Whether you are sitting or lying down now.

Invite yourself to feel grounded and supported,

As if the earth has been waiting to hold you all day long.

Taking a moment to notice how your body feels in this space.

Noticing any areas that feel tense,

Tight or uncomfortable.

And just observe these sensations without judgment or the urgency to change them.

Now we will begin a slow,

Gentle body scan,

Moving our awareness from the tips of your toes to the top of your head.

And as we move through each part of the body,

You will bring your attention fully to that area,

Inviting your breath to guide you,

Inhaling peace and exhaling tension.

Start by bringing your attention to your feet.

Feel the surface beneath your feet,

Supporting them.

Noticing any sensations in your toes,

Perhaps they feel warm,

Cool,

Tight or relaxed.

And whenever you notice,

Simply be present with it.

And if you feel any tension in your toes,

Imagine your breath moving down into that space as you inhale.

And as you exhale,

Release any tightness,

Letting it melt away here.

And now gently shift your focus to the very soles of your feet.

Feel the contact of your feet with the ground or the surface beneath you.

Notice any sensations of pressure or discomfort.

And with every breath,

Imagine that tension slowly dissolving,

Replaced by warmth,

Comfort and relaxation.

Letting your breath carry away any tension in your feet.

And gently moving your attention now to the top of your feet and your ankles.

Feel the gentle movement of your breath entering your feet as you inhale.

And as you exhale,

Release any tightness or strain you might feel in this area.

And as you exhale,

Release any tension in your feet.

Bringing your attention up your legs,

Moving into your calves,

Feeling any sensation in your calves.

Are they tight or relaxed?

And as you exhale,

Release any tension in your feet.

Just notice the muscles in your calves and breathe into them,

Inviting them to soften and loosen with every breath out.

Moving your awareness to your knees now.

And if there is any tension,

Imagine that your breath is flowing into your knees,

Bringing relief and calm.

And as you breathe out,

Feel that tension dissolve away.

Traveling your awareness up into your thighs now.

Noticing if they feel heavy or light,

Tight or soft.

And if you notice any discomfort,

Send a gentle,

Loving breath into your thighs,

Letting the warmth of your breath relax the muscles there.

Traveling your attention up into your hips now.

And as you exhale,

Release any tension in your hips.

Or is there a sense of ease in this area?

And as you exhale,

Release any tension in your hips,

As you feel your hips soften and relax.

Now,

Feeling into the space of your lower back and the surface beneath you.

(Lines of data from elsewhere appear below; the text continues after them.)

-- ==== Sys2Proof/Laws/State.lean ====
section
/-! SUPPORT. The fields of the state under each named update: one lemma per field and update, all true by unfolding; and
what reading a cluster, core, port, frame, byte or tag gives after it is written. -/

namespace Sys2Proof.Machine

/-! ### setStrand -/

section
variable (s : State) (u : UnitRef) (x : Strand)

@[simp] theorem State.setStrand_dev : (s.setStrand u x).dev = s.dev := by cases u <;> rfl
@[simp] theorem State.setStrand_clusters : (s.setStrand u x).clusters = s.clusters := by cases u <;> rfl
@[simp] theorem State.setStrand_cores : (s.setStrand u x).cores = s.cores := by cases u <;> rfl
@[simp] theorem State.setStrand_slices : (s.setStrand u x).slices = s.slices := by cases u <;> rfl
@[simp] theorem State.setStrand_links : (s.setStrand u x).links = s.links := by cases u <;> rfl
@[simp] theorem State.setStrand_dies : (s.setStrand u x).dies = s.dies := by cases u <;> rfl
@[simp] theorem State.setStrand_rot : (s.setStrand u x).rot = s.rot := by cases u <;> rfl
@[simp] theorem State.setStrand_wear : (s.setStrand u x).wear = s.wear := by cases u <;> rfl
@[simp] theorem State.setStrand_mem : (s.setStrand u x).mem = s.mem := by cases u <;> rfl
@[simp] theorem State.setStrand_tags : (s.setStrand u x).tags = s.tags := by cases u <;> rfl
@[simp] theorem State.setStrand_frames : (s.setStrand u x).frames = s.frames := by cases u <;> rfl
@[simp] theorem State.setStrand_zeroing : (s.setStrand u x).zeroing = s.zeroing := by cases u <;> rfl
@[simp] theorem State.setStrand_records : (s.setStrand u x).records = s.records := by cases u <;> rfl
@[simp] theorem State.setStrand_walks : (s.setStrand u x).walks = s.walks := by cases u <;> rfl
@[simp] theorem State.setStrand_port0 : (s.setStrand u x).port0 = s.port0 := by cases u <;> rfl
@[simp] theorem State.setStrand_port1 : (s.setStrand u x).port1 = s.port1 := by cases u <;> rfl
@[simp] theorem State.setStrand_ctxs : (s.setStrand u x).ctxs = s.ctxs := by cases u <;> rfl
@[simp] theorem State.setStrand_queues : (s.setStrand u x).queues = s.queues := by cases u <;> rfl
@[simp] theorem State.setStrand_meets : (s.setStrand u x).meets = s.meets := by cases u <;> rfl
@[simp] theorem State.setStrand_fields : (s.setStrand u x).fields = s.fields := by cases u <;> rfl
@[simp] theorem State.setStrand_agenda : (s.setStrand u x).agenda = s.agenda := by cases u <;> rfl
@[simp] theorem State.setStrand_focus : (s.setStrand u x).focus = s.focus := by cases u <;> rfl
@[simp] theorem State.setStrand_tick : (s.setStrand u x).tick = s.tick := by cases u <;> rfl
@[simp] theorem State.setStrand_nextId : (s.setStrand u x).nextId = s.nextId := by cases u <;> rfl

end

/-! ### modRelay -/

section
variable (s : State) (r : Nat) (f : Relay → Relay)

@[simp] theorem State.modRelay_dev : (s.modRelay r f).dev = s.dev := rfl
@[simp] theorem State.modRelay_clusters : (s.modRelay r f).clusters = s.clusters := rfl
@[simp] theorem State.modRelay_cores : (s.modRelay r f).cores = s.cores := rfl
@[simp] theorem State.modRelay_slices : (s.modRelay r f).slices = s.slices := rfl
@[simp] theorem State.modRelay_links : (s.modRelay r f).links = s.links := rfl
@[simp] theorem State.modRelay_dies : (s.modRelay r f).dies = s.dies := rfl
@[simp] theorem State.modRelay_rot : (s.modRelay r f).rot = s.rot := rfl
@[simp] theorem State.modRelay_wear : (s.modRelay r f).wear = s.wear := rfl
@[simp] theorem State.modRelay_mem : (s.modRelay r f).mem = s.mem := rfl
@[simp] theorem State.modRelay_tags : (s.modRelay r f).tags = s.tags := rfl
@[simp] theorem State.modRelay_frames : (s.modRelay r f).frames = s.frames := rfl
@[simp] theorem State.modRelay_zeroing : (s.modRelay r f).zeroing = s.zeroing := rfl
@[simp] theorem State.modRelay_records : (s.modRelay r f).records = s.records := rfl
@[simp] theorem State.modRelay_walks : (s.modRelay r f).walks = s.walks := rfl
@[simp] theorem State.modRelay_port0 : (s.modRelay r f).port0 = s.port0 := rfl
@[simp] theorem State.modRelay_port1 : (s.modRelay r f).port1 = s.port1 := rfl
@[simp] theorem State.modRelay_ctxs : (s.modRelay r f).ctxs = s.ctxs := rfl
@[simp] theorem State.modRelay_queues : (s.modRelay r f).queues = s.queues := rfl
@[simp] theorem State.modRelay_meets : (s.modRelay r f).meets = s.meets := rfl
@[simp] theorem State.modRelay_fields : (s.modRelay r f).fields = s.fields := rfl
@[simp] theorem State.modRelay_warms : (s.modRelay r f).warms = s.warms := rfl
@[simp] theorem State.modRelay_agenda : (s.modRelay r f).agenda = s.agenda := rfl
@[simp] theorem State.modRelay_focus : (s.modRelay r f).focus = s.focus := rfl
@[simp] theorem State.modRelay_tick : (s.modRelay r f).tick = s.tick := rfl
@[simp] theorem State.modRelay_nextId : (s.modRelay r f).nextId = s.nextId := rfl

end

/-! ### setCluster -/

section
variable (s : State) (c : Nat) (x : Cluster)

@[simp] theorem State.setCluster_dev : (s.setCluster c x).dev = s.dev := rfl
@[simp] theorem State.setCluster_cores : (s.setCluster c x).cores = s.cores := rfl
@[simp] theorem State.setCluster_slices : (s.setCluster c x).slices = s.slices := rfl
@[simp] theorem State.setCluster_links : (s.setCluster c x).links = s.links := rfl
@[simp] theorem State.setCluster_dies : (s.setCluster c x).dies = s.dies := rfl
@[simp] theorem State.setCluster_rot : (s.setCluster c x).rot = s.rot := rfl
@[simp] theorem State.setCluster_wear : (s.setCluster c x).wear = s.wear := rfl
@[simp] theorem State.setCluster_mem : (s.setCluster c x).mem = s.mem := rfl
@[simp] theorem State.setCluster_tags : (s.setCluster c x).tags = s.tags := rfl
@[simp] theorem State.setCluster_frames : (s.setCluster c x).frames = s.frames := rfl
@[simp] theorem State.setCluster_zeroing : (s.setCluster c x).zeroing = s.zeroing := rfl
@[simp] theorem State.setCluster_records : (s.setCluster c x).records = s.records := rfl
@[simp] theorem State.setCluster_walks : (s.setCluster c x).walks = s.walks := rfl
@[simp] theorem State.setCluster_port0 : (s.setCluster c x).port0 = s.port0 := rfl
@[simp] theorem State.setCluster_port1 : (s.setCluster c x).port1 = s.port1 := rfl
@[simp] theorem State.setCluster_ctxs : (s.setCluster c x).ctxs = s.ctxs := rfl
@[simp] theorem State.setCluster_queues : (s.setCluster c x).queues = s.queues := rfl
@[simp] theorem State.setCluster_meets : (s.setCluster c x).meets = s.meets := rfl
@[simp] theorem State.setCluster_fields : (s.setCluster c x).fields = s.fields := rfl
@[simp] theorem State.setCluster_warms : (s.setCluster c x).warms = s.warms := rfl
@[simp] theorem State.setCluster_relays : (s.setCluster c x).relays = s.relays := rfl
@[simp] theorem State.setCluster_agenda : (s.setCluster c x).agenda = s.agenda := rfl
@[simp] theorem State.setCluster_focus : (s.setCluster c x).focus = s.focus := rfl
@[simp] theorem State.setCluster_tick : (s.setCluster c x).tick = s.tick := rfl
@[simp] theorem State.setCluster_nextId : (s.setCluster c x).nextId = s.nextId := rfl

end

/-! ### setCore -/

section
variable (s : State) (p : Nat) (x : CoreState)

@[simp] theorem State.setCore_dev : (s.setCore p x).dev = s.dev := rfl
@[simp] theorem State.setCore_clusters : (s.setCore p x).clusters = s.clusters := rfl
@[simp] theorem State.setCore_slices : (s.setCore p x).slices = s.slices := rfl
@[simp] theorem State.setCore_links : (s.setCore p x).links = s.links := rfl
@[simp] theorem State.setCore_dies : (s.setCore p x).dies = s.dies := rfl
@[simp] theorem State.setCore_rot : (s.setCore p x).rot = s.rot := rfl
@[simp] theorem State.setCore_wear : (s.setCore p x).wear = s.wear := rfl
@[simp] theorem State.setCore_mem : (s.setCore p x).mem = s.mem := rfl
@[simp] theorem State.setCore_tags : (s.setCore p x).tags = s.tags := rfl
@[simp] theorem State.setCore_frames : (s.setCore p x).frames = s.frames := rfl
@[simp] theorem State.setCore_zeroing : (s.setCore p x).zeroing = s.zeroing := rfl
@[simp] theorem State.setCore_records : (s.setCore p x).records = s.records := rfl
@[simp] theorem State.setCore_walks : (s.setCore p x).walks = s.walks := rfl
@[simp] theorem State.setCore_port0 : (s.setCore p x).port0 = s.port0 := rfl
@[simp] theorem State.setCore_port1 : (s.setCore p x).port1 = s.port1 := rfl
@[simp] theorem State.setCore_ctxs : (s.setCore p x).ctxs = s.ctxs := rfl
@[simp] theorem State.setCore_queues : (s.setCore p x).queues = s.queues := rfl
@[simp] theorem State.setCore_meets : (s.setCore p x).meets = s.meets := rfl
@[simp] theorem State.setCore_fields : (s.setCore p x).fields = s.fields := rfl
@[simp] theorem State.setCore_warms : (s.setCore p x).warms = s.warms := rfl
@[simp] theorem State.setCore_relays : (s.setCore p x).relays = s.relays := rfl
@[simp] theorem State.setCore_agenda : (s.setCore p x).agenda = s.agenda := rfl
@[simp] theorem State.setCore_focus : (s.setCore p x).focus = s.focus := rfl
@[simp] theorem State.setCore_tick : (s.setCore p x).tick = s.tick := rfl
@[simp] theorem State.setCore_nextId : (s.setCore p x).nextId = s.nextId := rfl

end

/-! ### setPort -/

section
variable (s : State) (p : Port) (x : PortState)

@[simp] theorem State.setPort_dev : (s.setPort p x).dev = s.dev := by cases p <;> rfl
@[simp] theorem State.setPort_clusters : (s.setPort p x).clusters = s.clusters := by cases p <;> rfl
@[simp] theorem State.setPort_cores : (s.setPort p x).cores = s.cores := by cases p <;> rfl
@[simp] theorem State.setPort_slices : (s.setPort p x).slices = s.slices := by cases p <;> rfl
@[simp] theorem State.setPort_links : (s.setPort p x).links = s.links := by cases p <;> rfl
@[simp] theorem State.setPort_dies : (s.setPort p x).dies = s.dies := by cases p <;> rfl
@[simp] theorem State.setPort_rot : (s.setPort p x).rot = s.rot := by cases p <;> rfl
@[simp] theorem State.setPort_wear : (s.setPort p x).wear = s.wear := by cases p <;> rfl
@[simp] theorem State.setPort_mem : (s.setPort p x).mem = s.mem := by cases p <;> rfl
@[simp] theorem State.setPort_tags : (s.setPort p x).tags = s.tags := by cases p <;> rfl
@[simp] theorem State.setPort_frames : (s.setPort p x).frames = s.frames := by cases p <;> rfl
@[simp] theorem State.setPort_zeroing : (s.setPort p x).zeroing = s.zeroing := by cases p <;> rfl
@[simp] theorem State.setPort_records : (s.setPort p x).records = s.records := by cases p <;> rfl
@[simp] theorem State.setPort_walks : (s.setPort p x).walks = s.walks := by cases p <;> rfl
@[simp] theorem State.setPort_ctxs : (s.setPort p x).ctxs = s.ctxs := by cases p <;> rfl
@[simp] theorem State.setPort_queues : (s.setPort p x).queues = s.queues := by cases p <;> rfl
@[simp] theorem State.setPort_meets : (s.setPort p x).meets = s.meets := by cases p <;> rfl
@[simp] theorem State.setPort_fields : (s.setPort p x).fields = s.fields := by cases p <;> rfl
@[simp] theorem State.setPort_warms : (s.setPort p x).warms = s.warms := by cases p <;> rfl
@[simp] theorem State.setPort_relays : (s.setPort p x).relays = s.relays := by cases p <;> rfl
@[simp] theorem State.setPort_agenda : (s.setPort p x).agenda = s.agenda := by cases p <;> rfl
@[simp] theorem State.setPort_focus : (s.setPort p x).focus = s.focus := by cases p <;> rfl
@[simp] theorem State.setPort_tick : (s.setPort p x).tick = s.tick := by cases p <;> rfl
@[simp] theorem State.setPort_nextId : (s.setPort p x).nextId = s.nextId := by cases p <;> rfl

end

Are there any areas of discomfort or sensations of tightness or aching here?

And as you let your next inhale,

Travel into the lower back,

Allowing the breath to soften and release all the muscles that live there.

And with every exhale,

Feel the lower body relaxing more deeply.

And shifting your attention to your upper back.

Noticing your shoulder blades and the muscles surrounding them.

Notice if you're holding any stress or tightness in this area.

And with each inhale,

Let your breath reach into these areas.

And as you exhale,

Let go of any tension and feel the muscles relax and release,

Letting go.

And gently moving your attention to your arms.

Down to your elbows.

Down to your forearms and your wrists.

Feeling any sensations along these energy centers.

And sending a gentle breath down the length of your arms now.

And allowing your exhale to dissolve any tightness or discomfort.

Allowing your attention to travel up to your neck now.

Notice how your neck feels.

Is it stiff or relaxed?

And with each exhale,

Feel the tension flowing out of your neck.

And moving your awareness to your face now.

Relaxing your eyes and your forehead.

Your cheeks and your nose.

And notice if you are holding any tension in your face.

And with every inhale,

Bring warmth and relaxation to your facial muscles.

And with every exhale,

Releasing any tightness in your face.

Letting the muscles soften and relax.

And now take a moment to scan your entire body as a whole.

Noticing how your body feels now compared to when we began this practice.

You might notice some areas that you're still holding some tension.

And with your breath,

You can gently soften those areas.

Breathing in to any lingering tightness.

And as you exhale,

Let it go.

Allow yourself to rest in this space of deep relaxation.

And feel the peace and stillness throughout your entire body.

Know that you are supported and safe.

And you can return to this peaceful awareness of your body anytime that you wish.

Take a few more deep breaths,

Feeling the full relaxation of your body.

And in your time,

Gently begin to bring awareness back into the present moment.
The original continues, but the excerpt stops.